[LINK] Robot cars and the fear gap
Brendan
brendansweb at optusnet.com.au
Thu Jul 14 15:06:59 AEST 2016
On 07/14/2016 02:38 PM, Jim Birch wrote:
> On 14 July 2016 at 13:50, Brendan <brendansweb at optusnet.com.au> wrote:
>
>>
>> Presumably, driverless cars are going to disproportionately remove drunks,
>> suicides and young men from the accident statistics.
>
>
> That's true, but those drivers often hit other random people too. And
> people who aren't in the highest risk categories also have accidents and
> also kill and injure other people. The trolley problem is only a problem
> while accidents are occurring. Most accidents wouldn't occur if drivers
> drove appropriately and remained alert. If you're trying to scrape out of
> an accident situation with minimum carnage you have already failed.
>
> It seems to me that a near-zero RTA rate is possible in the medium term.
> Robotic driving systems can be continuously improved; we can't be improved
> that much, have fickle attention and resent being told what to do.

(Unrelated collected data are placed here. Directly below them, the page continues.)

/-- A tick writes the generators' registers and the DAC (R130 to R133). -/
theorem sampleTick_frame (s : State) :
    sampleTick s = { s with
      pulseStep := (sampleTick s).pulseStep, triStep := (sampleTick s).triStep,
      shiftRegister := (sampleTick s).shiftRegister, dacOut := (sampleTick s).dacOut } := by
  have htriangle : triangleTick s = { s with
      pulseStep := (triangleTick s).pulseStep, triStep := (triangleTick s).triStep,
      shiftRegister := (triangleTick s).shiftRegister, dacOut := (triangleTick s).dacOut } := by
    unfold triangleTick
    split <;> rfl
  unfold sampleTick
  split
  · rfl
  · rfl
  · exact htriangle
  · rfl

end Sys2Proof.Proofs
end

section
/-! PROOFS. R32 items 3 and 1: a length counter of 0 implies a volume of 0, and the LFSR is never 0. -/

namespace Sys2Proof.Proofs

open Sys2Proof.Machine Sys2Proof.Safety

/-- A length load establishes the implication: no entry of the table is 0 (R46, D5). -/
theorem lengthEntry_ne_zero {s : State} (htable : TableWf s) (l : BitVec 5) : s.lengthEntry l ≠ 0 := by
  intro h
  have hrange := (lengthEntry_range s htable l).1
  rw [h] at hrange
  exact absurd hrange (by decide)

theorem muteWf_command {i : Instr} {s t : State} (htable : TableWf s) (hmute : MuteWf s)
    (hi : i.identity = some s.identity) (h : exec i s = .next t) : MuteWf t := by
  cases i with
  | reset _ | push _ _ | pop | frame | sample => cases hi
  | p1Reg3 l _ | p2Reg3 l _ | triReg3 l _ | noiReg3 l _ =>
    cases h
    exact fun hzero => absurd hzero (lengthEntry_ne_zero htable l)
  | _ => cases h; exact hmute

/-- Step 3 establishes the implication, whatever held before (R118). -/
theorem muteWf_stepVolume (s : State) : MuteWf (stepVolume s) := by
  intro h
  rw [stepVolume_lengthCounter] at h
  simp [stepVolume, h]

/-- A frame edge ends with step 3 and step 4, and step 4 writes the run bit alone (R110). -/
theorem muteWf_frameEdge (s : State) : MuteWf (frameEdge s) := by
  have hquarter : ∀ u, MuteWf (quarterFrameSteps u) := by
    intro u
    unfold quarterFrameSteps
    rw [stepNoiseClock_frame]
    exact muteWf_stepVolume _
  unfold frameEdge
  split <;> exact hquarter _

/-- Settles O47: a Reg3 loads no 0, step 3 of every frame edge mutes a length counter of 0, and nothing else
writes either field. -/
theorem stepKeepsTheMuteImplication : Obligations.StepKeepsTheMuteImplication := by
  unfold Obligations.StepKeepsTheMuteImplication
  intro s t htable
  refine step_keeps_of_withIngest MuteWf ?hingest ?hreset ?hcommand ?hframe ?hsample
  case hingest => exact fun _ _ hu => hu
  case hreset => exact fun _ _ _ _ _ => rfl
  case hcommand => exact fun u i v htab hu hi hv => muteWf_command (tableWf_congr htab htable) hu hi hv
  case hframe => exact fun u _ => muteWf_frameEdge u
  case hsample => exact fun u hu _ => by rw [sampleTick_frame]; exact hu

/-! ### R32 item 1: the LFSR is never 0 -/

/-- The feedback of a register that the halving would empty is 1: only bit 0 is set then (R133). -/
theorem lfsrShift_ne_zero (mode : Bool) {r : BitVec 15} (hr : r ≠ 0) : lfsrShift (lfsrFeedback mode r) r ≠ 0 := by
  have hset : lfsrShift true r ≠ 0 := by
    intro h
    have hbit := congrArg (·.getLsbD 14) h
    simp [lfsrShift] at hbit
  by_cases hone : r = 1
  · subst hone
    cases mode <;> decide
  · cases lfsrFeedback mode r with
    | true => exact hset
    | false =>
      have hlarge : 2 ≤ r.toNat := by
        have h0 : r.toNat ≠ 0 := fun h => hr (BitVec.eq_of_toNat_eq h)
        have h1 : r.toNat ≠ 1 := fun h => hone (BitVec.eq_of_toNat_eq h)
        omega
      intro h
      have hhalf : r.toNat / 2 = 0 := by simpa [lfsrShift, Nat.shiftRight_eq_div_pow] using congrArg BitVec.toNat h
      omega

theorem lfsrWf_sampleTick {s : State} (h : LfsrWf s) : LfsrWf (sampleTick s) := by
  have htriangle : LfsrWf (triangleTick s) := by
    unfold triangleTick
    split <;> exact h
  unfold sampleTick
  cases s.identity with
  | pulse1 | pulse2 => exact h
  | triangle => exact htriangle
  | noise => exact lfsrShift_ne_zero s.shiftMode h

theorem lfsrWf_command {i : Instr} {id : Identity} {s t : State} (hlfsr : LfsrWf s) (hi : i.identity = some id)
    (h : exec i s = .next t) : LfsrWf t := by
  cases i with
  | reset _ | push _ _ | pop | frame | sample => cases hi
  | _ => cases h; exact hlfsr

theorem lfsrWf_frameEdge {s : State} (h : LfsrWf s) : LfsrWf (frameEdge s) := by
  refine frameEdge_keeps LfsrWf ?_ ?_ ?_ ?_ ?_ ?_ ?_ s h <;> simp [LfsrWf]

/-- Settles O48: a tick of a Noise node is the one thing that writes the register, and `lfsrShift_ne_zero` says it
writes no 0. No command writes it, in either mode. -/
theorem stepKeepsTheLfsrNonZero : Obligations.StepKeepsTheLfsrNonZero := by
  unfold Obligations.StepKeepsTheLfsrNonZero
  intro s t
  refine step_keeps_of_withIngest LfsrWf ?hingest ?hreset ?hcommand ?hframe ?hsample
  case hingest => exact fun _ _ hu => hu
  case hreset => exact fun _ _ _ _ => by simp [LfsrWf, State.boot]
  case hcommand => exact fun u i v _ hu hi hv => lfsrWf_command hu hi hv
  case hframe => exact fun u hu => lfsrWf_frameEdge hu
  case hsample => exact fun u hu _ => lfsrWf_sampleTick hu

end Sys2Proof.Proofs
end

section
/-! PROOFS. R11, R136: every field stays in its range, and what a Reg0 or Reg1 has loaded does not go back to 0. -/

namespace Sys2Proof.Proofs

open Sys2Proof.Machine Sys2Proof.Safety

/-- DUTY_TABLE, written out (R45). -/
theorem dutyTable_mem (dy : BitVec 2) :
    dutyTable dy = 2 ∨ dutyTable dy = 4 ∨ dutyTable dy = 8 ∨ dutyTable dy = 12 := by revert dy; decide

/-- A sweep divider's period is in 1..8 (R63). -/
theorem dividerPeriodOf_range (p : BitVec 3) : 1 ≤ (dividerPeriodOf p).toNat ∧ (dividerPeriodOf p).toNat ≤ 8 := by
  revert p; decide

/-- A Noise period is a table index (R15). -/
theorem periodOfIndex_lt (x : BitVec 4) : (periodOfIndex x).toNat < 16 := by revert x; decide

/-- A period written on a node that is no Noise node has its width for its range (R11). -/
theorem rangeWf_setPeriod {s : State} (p : Period) (hid : s.identity ≠ .noise) (h : RangeWf s) :
    RangeWf (setPeriod p s) :=
  { h with noisePeriod := fun hn => absurd hn hid, noiseRate := fun hn => absurd hn hid }
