-- ==== Sys2Proof/Syntax.lean ====
section
/-! DEFINITION. The operations a host can request: one constructor per row of spec/opcode_table.json
(30_encoding.md R92). -/

namespace Sys2Proof

/-- The record a wizard edits (30_encoding.md R97): operand `t` of CFGENT, and `cfg_target`. -/
inductive Target where
  /-- code 0: the set-time wizard -/
  | clock
  /-- code 1: the set-alarm wizard -/
  | alarm
  deriving DecidableEq, Repr

/-- The operations of R92. The word `0x8` has one row, and one constructor, per line number. -/
inductive Instr where
  /-- TSTART, "start the tick source" (R165) -/
  | tstart
  /-- CFGENT t, enter the set-time or set-alarm wizard (R210) -/
  | cfgent (t : Target)
  /-- POLL, one call of the debounce logic (R202) -/
  | poll
  /-- LINIT, `initialize()` (R125) -/
  | linit
  /-- WCMD b, `write_command(byte)` (R126) -/
  | wcmd (b : Byte)
  /-- WDAT b, `write_data(byte)` (R127) -/
  | wdat (b : Byte)
  /-- LCLR, `clear()` (R128) -/
  | lclr
  /-- GOTO 1, `go_to_line(1)` (R129) -/
  | goto1
  /-- GOTO 2, `go_to_line(2)` (R129) -/
  | goto2
  /-- WTIME h, m, s, `write_time(hour, minute, second)` (R130) -/
  | wtime (h m s : Byte)
  deriving DecidableEq, Repr

end Sys2Proof
end

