-- ==== Sys2Proof/Machine/Ops.lean ====
section
/-! DEFINITION. The named operations: the BCD clock engine (41_clock_engine.md), the one interrupt TICK
(60_exceptions.md R243 to R248), the configuration table and the delivery of an event (42_input_config.md R209,
R211), the pin writes (40_display.md R120), reset (70_reset_and_hazards.md R270), acceptance and refusal
(20_memory.md R62, 60_exceptions.md R241). The core has no exceptions (R240): the tick is what is taken, it saves
nothing and has no return (R246, R247; log 20). -/

namespace Sys2Proof.Machine

/-! ## The BCD clock engine -/

/-- `bcd_inc`: increment, then decimal-carry correction on the low nibble (R160). -/
def bcdInc (v : Byte) : Byte :=
  let t := v + 1#8
  if 9#4 < loNibble t then t + 6#8 else t

/-- Step 2 of ADVSEC: the second's rollover carries into the minute (R163). -/
def ClockTime.carrySecond (c : ClockTime) : ClockTime :=
  if 0x59#8 < c.second then { c with second := 0x00#8, minute := bcdInc c.minute } else c

/-- Step 3 of ADVSEC: the minute's rollover carries into the hour (R163). -/
def ClockTime.carryMinute (c : ClockTime) : ClockTime :=
  if 0x59#8 < c.minute then { c with minute := 0x00#8, hour := bcdInc c.hour } else c

/-- Step 4 of ADVSEC: the hour's rollover toggles the meridiem (R163). -/
def ClockTime.carryHour (c : ClockTime) : ClockTime :=
  if 0x12#8 < c.hour then { c with hour := 0x01#8, mer := c.mer.toggle } else c

/-- ADVSEC, the four steps in the source's order (R163, R164). -/
def ClockTime.advsec (c : ClockTime) : ClockTime :=
  { c with second := bcdInc c.second }.carrySecond.carryMinute.carryHour

/-- INCH on one hour byte: wrap from 12 to 1 (R166). -/
def nextHour (h : Byte) : Byte := if 0x12#8 < bcdInc h then 0x01#8 else bcdInc h

/-- INCM on one minute byte: wrap from 59 to 0 (R167). -/
def nextMinute (m : Byte) : Byte := if 0x59#8 < bcdInc m then 0x00#8 else bcdInc m

/-- INCH t (R166): the hour only; the meridiem is not toggled (C3). -/
def Regs.inch (t : Target) (r : Regs) : Regs := r.setHourOf t (nextHour (r.hourOf t))

/-- INCM t (R167): the minute only; nothing is carried into the hour (C3). -/
def Regs.incm (t : Target) (r : Regs) : Regs := r.setMinuteOf t (nextMinute (r.minuteOf t))

/-- TOGM t (R168). -/
def Regs.togm (t : Target) (r : Regs) : Regs := r.setMerOf t (r.merOf t).toggle

/-! ## The tick, the one interrupt -/

/-- TICK (R162): count, and at `TICK_DIV` clear and advance one second. `TICKCNT` has `TICKCNT_W` bits. -/
def Regs.tick (p : Params) (r : Regs) : Regs :=
  let n := (r.tickCnt + 1) % 2 ^ p.tickCntW
  if n = p.tickDiv then { r with tickCnt := 0, ct := r.ct.advsec } else { r with tickCnt := n }

/-- A pulse on `tick`: TICK when `tick_en = 1`, else no effect at all (R29, R162, R244). -/
def Regs.tickPulse (p : Params) (r : Regs) : Regs := if r.tickEn then r.tick p else r

/-! ## The configuration machine -/

/-- CFG's transition table, applied to the current phase with `t = cfg_target` (R211). -/
def Regs.configure (e : InputEvent) (r : Regs) : Regs :=
  match r.cfgState, e with
  | .setHour, .increment => r.inch r.cfgTarget
  | .setHour, .confirm => { r with cfgState := .setMin }
  | .setMin, .increment => r.incm r.cfgTarget
  | .setMin, .confirm => { r with cfgState := .setMer }
  | .setMer, .increment => r.togm r.cfgTarget
  | .setMer, .confirm => { r with cfgState := .idle }
  | .setHour, .none => r
  | .setMin, .none => r
  | .setMer, .none => r
  | .idle, .none => r
  | .idle, .increment => r
  | .idle, .confirm => r

/-- The register part of `deliver(e)` (R209): one atomic micro-step. -/
def Regs.deliver (e : InputEvent) (r : Regs) : Regs :=
  { ({ r with ev := e } : Regs).configure e with inState := .idle, fg := .idle }

/-- CFGENT's micro-step (R210). -/
def Regs.enterWizard (t : Target) (r : Regs) : Regs := { r with cfgTarget := t, cfgState := .setHour }

/-! ## Operations on the whole state -/

/-- The inputs of the coming edge: the first listed, or the environment's free draw (log 2). -/
def nextInput (s : State) : EdgeIn :=
  match s.inputs with
  | inp :: _ => inp
  | [] => Config.env s.cycle

/-- One clock edge has used its inputs. -/
def State.consume (s : State) : State := { s with inputs := s.inputs.tail, cycle := s.cycle + 1 }

/-- `rst = 1` at an edge: every state element takes its reset value (R270); the pins go low (R272). -/
def State.resetRegs (s : State) : State := { s with regs := Regs.reset, trace := s.trace ++ [.reset] }

/-- The tick agent's part of an edge (R162, R244). -/
def State.tickPart (inp : EdgeIn) (s : State) : State :=
  if inp.tick then { s with regs := s.regs.tickPulse s.params } else s

/-- `pins(rs, rw, d)` (R13, R122), recorded (R121). -/
def State.setPins (rs rw : Bool) (d : Nibble) (s : State) : State :=
  { s with regs := { s.regs with lcdRs := rs, lcdRw := rw, lcdDb := d }, trace := s.trace ++ [.pins rs rw d] }

/-- `e(v)` (R13, R122), recorded (R121). -/
def State.setE (v : Bool) (s : State) : State :=
  { s with regs := { s.regs with lcdE := v }, trace := s.trace ++ [.e v] }

/-- `wait(T)`: no register changes; recorded with its minimum duration (R13, R121). -/
def State.recordWait (d : Delay) (s : State) : State :=
  { s with trace := s.trace ++ [.wait d (durationOf s.params d)] }

/-- The foreground engine's next micro-step is number `k` of the word `w` (R35). -/
def State.goTo (w : Word) (k : Nat) (s : State) : State := { s with regs := { s.regs with fg := .busy w k } }

/-- `in_state <- st` (R31). -/
def State.setIn (st : InState) (s : State) : State := { s with regs := { s.regs with inState := st } }

/-- An `op_done` pulse: the completion is recorded (R8, R62). -/
def State.mark (m : Mark) (s : State) : State := { s with marks := s.marks ++ [m] }

/-- `done`: `fg <- FG_IDLE`, with the completion (R35, R62). -/
def State.finish (m : Mark) (s : State) : State := { s with regs := { s.regs with fg := .idle } }.mark m

/-- `deliver(e)`, the last act of every POLL (R209). -/
def State.deliver (w : Word) (e : InputEvent) (s : State) : State :=
  { s with regs := s.regs.deliver e }.mark (.completed w)

/-- Acceptance of the word `w` (R62): its operation begins, or, refused, only completes (R241). -/
def State.accept (w : Word) (refusal : Option RefuseReason) (s : State) : State :=
  { s with regs := { s.regs with fg := match refusal with
      | some why => .refusing w why
      | none => .busy w 0 } }

/-! ## Refusal conditions (60_exceptions.md R242) -/

/-- (b) WCMD, WDAT, LCLR, GOTO and WTIME with `dd_inited = 0` (R124). -/
def displayRefusal (r : Regs) : Option RefuseReason := if r.ddInited then none else some .notInitialised

/-- (c) LINIT with `dd_inited = 1` (R124). -/
def initRefusal (r : Regs) : Option RefuseReason := if r.ddInited then some .alreadyInitialised else none

/-- (d) CFGENT with `cfg_state ≠ IDLE` (R210). -/
def wizardRefusal (r : Regs) : Option RefuseReason := if r.cfgState = .idle then none else some .wizardInProgress

end Sys2Proof.Machine
end

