/-- A request that breaks a contract is refused (R242 (b), (c), (d)): every display operation before LINIT, a
second LINIT, CFGENT inside a wizard. -/
def Obligations.BrokenContractsAreRefused : Prop :=
  ∀ s : State, s.givesSteps 1 →
    (s.regs.ddInited = false →
      (∀ b, ∃ t, exec (.wcmd b) s = .next t ∧ s.refusedTo t (encode (.wcmd b)) .notInitialised) ∧
      (∀ b, ∃ t, exec (.wdat b) s = .next t ∧ s.refusedTo t (encode (.wdat b)) .notInitialised) ∧
      (∃ t, exec .lclr s = .next t ∧ s.refusedTo t (encode .lclr) .notInitialised) ∧
      (∃ t, exec .goto1 s = .next t ∧ s.refusedTo t (encode .goto1) .notInitialised) ∧
      (∃ t, exec .goto2 s = .next t ∧ s.refusedTo t (encode .goto2) .notInitialised) ∧
      (∀ h m c, ∃ t, exec (.wtime h m c) s = .next t ∧ s.refusedTo t (encode (.wtime h m c)) .notInitialised)) ∧
    (s.regs.ddInited = true →
      ∃ t, exec .linit s = .next t ∧ s.refusedTo t (encode .linit) .alreadyInitialised) ∧
    (s.regs.cfgState ≠ .idle →
      ∀ t', ∃ t, exec (.cfgent t') s = .next t ∧ s.refusedTo t (encode (.cfgent t')) .wizardInProgress)

/-- The complete list of refused requests, checked at acceptance against the state at that edge: a word that
matches no row, a display operation when the display is not initialised, LINIT when it is, CFGENT inside a wizard, and
nothing else; TSTART and POLL never are, and nothing but `dd_inited` and `cfg_state` is looked at. Two clauses are the
model's choice and no rule's: that a reserved word is named reserved, and never not initialised, when both apply
(log 21), and that a refused word's position is `Fg.refusing` (log 8). -/
def Obligations.RefusalsAreTheListedOnes : Prop :=
  (∀ (w : Word) (r : Regs),
    ((∃ why, wordRefusal w r = some (.reserved why)) ↔ wordWellFormed w = false) ∧
    (wordRefusal w r = some .notInitialised ↔ r.ddInited = false ∧
      (opField w = 0x5#4 ∨ opField w = 0x6#4 ∨ opField w = 0x7#4 ∨ opField w = 0x8#4 ∨ opField w = 0x9#4) ∧
      wordWellFormed w = true) ∧
    (wordRefusal w r = some .alreadyInitialised ↔ r.ddInited = true ∧ w = 0x40000000#32) ∧
    (wordRefusal w r = some .wizardInProgress ↔ r.cfgState ≠ .idle ∧ (w = 0x20000000#32 ∨ w = 0x20000001#32)) ∧
    wordRefusal 0x10000000#32 r = none ∧ wordRefusal 0x30000000#32 r = none) ∧
  (∀ (w : Word) (r q : Regs), r.ddInited = q.ddInited → r.cfgState = q.cfgState → wordRefusal w r = wordRefusal w q) ∧
  (∀ s : State, s.regs.fg = .idle → (nextInput s).opValid = true → (nextInput s).rst = false →
    (clockEdge s).regs.fg = match wordRefusal (nextInput s).opWord s.regs with
      | some why => .refusing (nextInput s).opWord why
      | none => .busy (nextInput s).opWord 0)

/-! ## The clock engine -/

/-- R160: `bcd_inc` on every byte, its decimal law, and the rule's examples on bytes that are not BCD. -/
def Obligations.BcdIncCorrectsTheLowNibble : Prop :=
  (∀ v : Byte, (bcdInc v).toNat =
    if (v.toNat + 1) % 256 % 16 > 9 then ((v.toNat + 1) % 256 + 6) % 256 else (v.toNat + 1) % 256) ∧
  (∀ v : Byte, isBcd v = true → bcdVal v ≤ 98 → bcdInc v = toBcd (bcdVal v + 1)) ∧
  bcdInc 0x09#8 = 0x10#8 ∧ bcdInc 0x59#8 = 0x60#8 ∧ bcdInc 0x12#8 = 0x13#8 ∧
  bcdInc 0x0A#8 = 0x11#8 ∧ bcdInc 0x0F#8 = 0x10#8 ∧ bcdInc 0xF9#8 = 0x00#8 ∧ bcdInc 0xFF#8 = 0x00#8

/-- R162: a pulse while `tick_en = 0` has no effect; with `tick_en = 1` it counts, and the pulse that would make the
counter `TICK_DIV` clears it and advances the clock one second. -/
def Obligations.TickCountsToTickDiv : Prop :=
  ∀ (p : Params) (r : Regs), p.valid = true → r.tickCnt < p.tickDiv →
    (r.tickEn = false → r.tickPulse p = r) ∧
    (r.tickEn = true → r.tickCnt + 1 < p.tickDiv → r.tickPulse p = { r with tickCnt := r.tickCnt + 1 }) ∧
    (r.tickEn = true → r.tickCnt + 1 = p.tickDiv → r.tickPulse p = { r with tickCnt := 0, ct := r.ct.advsec })

/-- R173, R174: ADVSEC from every valid time, by the fields that roll over, and the rollovers of INCH and INCM. -/
def Obligations.SecondMinuteAndHourRollOver : Prop :=
  (∀ c : ClockTime, c.valid = true →
    (c.second ≠ 0x59#8 → c.advsec = { c with second := toBcd (bcdVal c.second + 1) }) ∧
    (c.second = 0x59#8 → c.minute ≠ 0x59#8 →
      c.advsec = { c with second := 0x00#8, minute := toBcd (bcdVal c.minute + 1) }) ∧
    (c.second = 0x59#8 → c.minute = 0x59#8 → c.hour ≠ 0x12#8 →
      c.advsec = { c with second := 0x00#8, minute := 0x00#8, hour := toBcd (bcdVal c.hour + 1) }) ∧
    (c.second = 0x59#8 → c.minute = 0x59#8 → c.hour = 0x12#8 →
      c.advsec = { hour := 0x01#8, minute := 0x00#8, second := 0x00#8, mer := c.mer.toggle })) ∧
  (∀ (r : Regs) (t : Target), validHour (r.hourOf t) = true →
    r.inch t = r.setHourOf t (if r.hourOf t = 0x12#8 then 0x01#8 else toBcd (bcdVal (r.hourOf t) + 1)) ∧
    (r.inch t).merOf t = r.merOf t) ∧
  (∀ (r : Regs) (t : Target), validSixty (r.minuteOf t) = true →
    r.incm t = r.setMinuteOf t (if r.minuteOf t = 0x59#8 then 0x00#8 else toBcd (bcdVal (r.minuteOf t) + 1)) ∧
    (r.incm t).hourOf t = r.hourOf t)

/-- R170: ADVSEC keeps ClockTime valid, and INCH, INCM and TOGM keep their target valid. -/
def Obligations.ValidTimesStayValid : Prop :=
  (∀ c : ClockTime, c.valid = true → c.advsec.valid = true) ∧
  (∀ (r : Regs) (t : Target), r.targetValid t = true →
    (r.inch t).targetValid t = true ∧ (r.incm t).targetValid t = true ∧ (r.togm t).targetValid t = true)

/-- R171: ADVSEC permutes the valid ClockTime values in a single cycle of 86,400; half-way round only the meridiem
differs. -/
def Obligations.AdvsecIsOneCycleOf86400 : Prop :=
  (∀ c : ClockTime, c.valid = true →
    c.advsec.valid = true ∧
    ClockTime.advsec^[86400] c = c ∧
    ClockTime.advsec^[43200] c = { c with mer := c.mer.toggle } ∧
    ∀ n, 0 < n → n < 86400 → ClockTime.advsec^[n] c ≠ c) ∧
  ∀ c d : ClockTime, c.valid = true → d.valid = true → ∃ n, n < 86400 ∧ ClockTime.advsec^[n] c = d

/-- R172: with the tick enabled, any `TICK_DIV` consecutive TICK events contain exactly one ADVSEC and leave the
counter where it was; the second changes by 1 modulo 60, with its carry into the minute and the minute's into the
hour. -/
def Obligations.TickDivTicksAreOneSecond : Prop :=
  ∀ (p : Params) (r : Regs), p.valid = true → r.tickEn = true → r.tickCnt < p.tickDiv →
    r.pulses p p.tickDiv = { r with ct := r.ct.advsec } ∧
    (r.ct.valid = true →
      bcdVal r.ct.advsec.second = (bcdVal r.ct.second + 1) % 60 ∧
      bcdVal r.ct.advsec.minute = (bcdVal r.ct.minute + (bcdVal r.ct.second + 1) / 60) % 60 ∧
      bcdVal r.ct.advsec.hour =
        (bcdVal r.ct.hour + (bcdVal r.ct.minute + (bcdVal r.ct.second + 1) / 60) / 60 - 1) % 12 + 1)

I
> imagine that in 50 years or so, people will look back on our road systems
> with as we look on the open drains of early industrial cities, a crazy
> destructive waste with an obvious solution.
I'm just saying a lower overall rate of injury/fatality isn't the only
issue to be considered.
If the improvement was marginal, then I would guess it would be preferable for
high risk groups to use driverless cars, but other groups not to.
If the improvement was overwhelming, that's a different story.